# Going beyond the required number of simulations required for a particular significance level when conducting a Monte Carlo test

I understand that the minimum number of simulations ($m$) required for a Monte Carlo test at a particular significance level can be determined by: $$\alpha=1/(m+1)$$ for a one-tailed test and $$\alpha=2/(m + 1)$$ for a two tailed test, such that a one-tailed test at a significance level of 5% would required (a minimum of) 19 simulations, a two-tailed test at a significance level of 5% would require (a minimum of) 39 simulations, etc.
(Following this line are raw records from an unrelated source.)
-- ==== Sys2Proof/Machine/RegWrite.lean ====
section
/-!
DEFINITION. A write of a register (R9-R15, Table 0.6): who may make it, which bits it changes, and what the write of
each register does. The codes are those of Table 10.6.
-/

namespace Sys2Proof.Machine

/-- A write as it arrives: the bits under `mask` take those of `value` (R320). -/
structure RegWr where
  who : Writer
  mask : Word
  value : Word
  deriving DecidableEq, Repr

/-- The bits written as 1. -/
def RegWr.ones (x : RegWr) : Word := x.value &&& x.mask

/-- Does the write reach a field: any bit of an RW or WO field under the mask, a 1 in a W1C or W1S field? -/
def RegWr.touches (x : RegWr) (f : FieldD) : Bool :=
  match f.acc with
  | .ro => false
  | .rw | .rwsh | .wo => x.mask &&& bitsMask f.lo f.width != 0
  | .w1c | .w1s => x.ones &&& bitsMask f.lo f.width != 0

/-- Bit i is written as 1. -/
def RegWr.bit (x : RegWr) (i : Nat) : Bool := x.ones.getLsbD i

/-- The write covers bits of a field. -/
def RegWr.covers (x : RegWr) (lo width : Nat) : Bool := x.mask &&& bitsMask lo width != 0

/-! ### Who may write (R13, R322, R343, R435, R436, R439, R449, R453) -/

/-- The loop that a LIVE_RETIRE or LIVE_RETRIM write concerns (R444, R446). -/
def State.liveLoopOf (s : State) (r : RegAt) (x : RegWr) : Option Loop :=
  let w := (s.reg (r.cls.base) &&& ~~~x.mask) ||| x.ones
  if r.cls.name = .LIVE_RETIRE then s.chanLoop (asIdx 32 (getBits w 0 5) (by decide))
  else if h : getBits w 0 4 < 12 then some ⟨getBits w 0 4, h⟩ else none

/-- Does host h own the resource that the register's OWN fields belong to? -/
def State.ownsReg (s : State) (h : HostId) (r : RegAt) (x : RegWr) : Bool :=
  let is (res : Nat) : Bool := s.owner res == h.val
  match r.cls.own with
  | .seq | .live | .handover => is 12
  | .loop => is r.i
  | .chLoop => match s.homeLoop (asIdx 32 r.i (by decide)) with | some l => is l.val | none => false
  | .slotLoop =>
    match s.slotLoop (asIdx 4 r.i (by decide)) (asIdx 2 r.j (by decide)) with | some l => is l.val | none => false
  | .port => is (8 + r.i)
  | .anyPort => is 8 || is 9 || is 10 || is 11
  | .userArea => is 14
  | .recorder => is 13
  | .liveLoop => match s.liveLoopOf r x with | some l => is l.val | none => false
  | .test => is 12 && s.bit (F.HP_TWk_CFG_SECURE h.val)
  | _ => false

/-- A field with an OWN condition. -/
def FieldD.isOwn (f : FieldD) : Bool := f.cond == .own || f.cond == .ownlck

/-- R13: what a host's write meets before its LCK conditions; 0 passes. -/
def State.hostCheck (s : State) (h : HostId) (r : RegAt) (x : RegWr) : Nat :=
  let touched := r.fields.filter x.touches
  let plain := touched.any fun f => !f.isOwn && f.acc != .wo
  let owned := touched.any FieldD.isOwn
  match r.cls.own with
  | .none | .coreWin | .anyCore | .sandbox => 3
  | .irqEn => if r.i = h.val then 0 else 3
  | .irqCause | .keeper | .mailbox => 0
  | .test => if s.ownsReg h r x then 0 else 3
  | .anyPort | .live | .liveLoop | .handover => if plain || (owned && !s.ownsReg h r x) then 3 else 0
  | _ => if owned && !s.ownsReg h r x then 3 else 0

/-- Table 14.11, R436: a core's write that is discarded. -/
def coreBarred (k : Core) (r : RegAt) : Bool :=
  match r.cls.own with
  | .coreWin => k.val != r.i && k != 0
  | .sandbox => k != 3 && k != 0
  | _ => false

/-- R439, R449: an LCK field is written while its block's unlock is closed. -/
def State.lockBars (s : State) (r : RegAt) (x : RegWr) : Bool :=
  (r.fields.any fun f => (f.cond == .lck || f.cond == .ownlck) && x.touches f)
    && !(if r.cls.own = .test then s.bit F.TST_CTRL_UNLOCKED else s.stageOpen)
My question pertains to whether or not it is theoretically valid to increase the number of simulations beyond the minimum that are required for a particular significance level. As an analyst, I have always worked under the assumption of "the more the merrier", as I figured that more simulations would give you a better estimate of the shape of the sampling distribution under the null hypothesis, but I am really not sure, from the point of view of a statistician, whether this is valid.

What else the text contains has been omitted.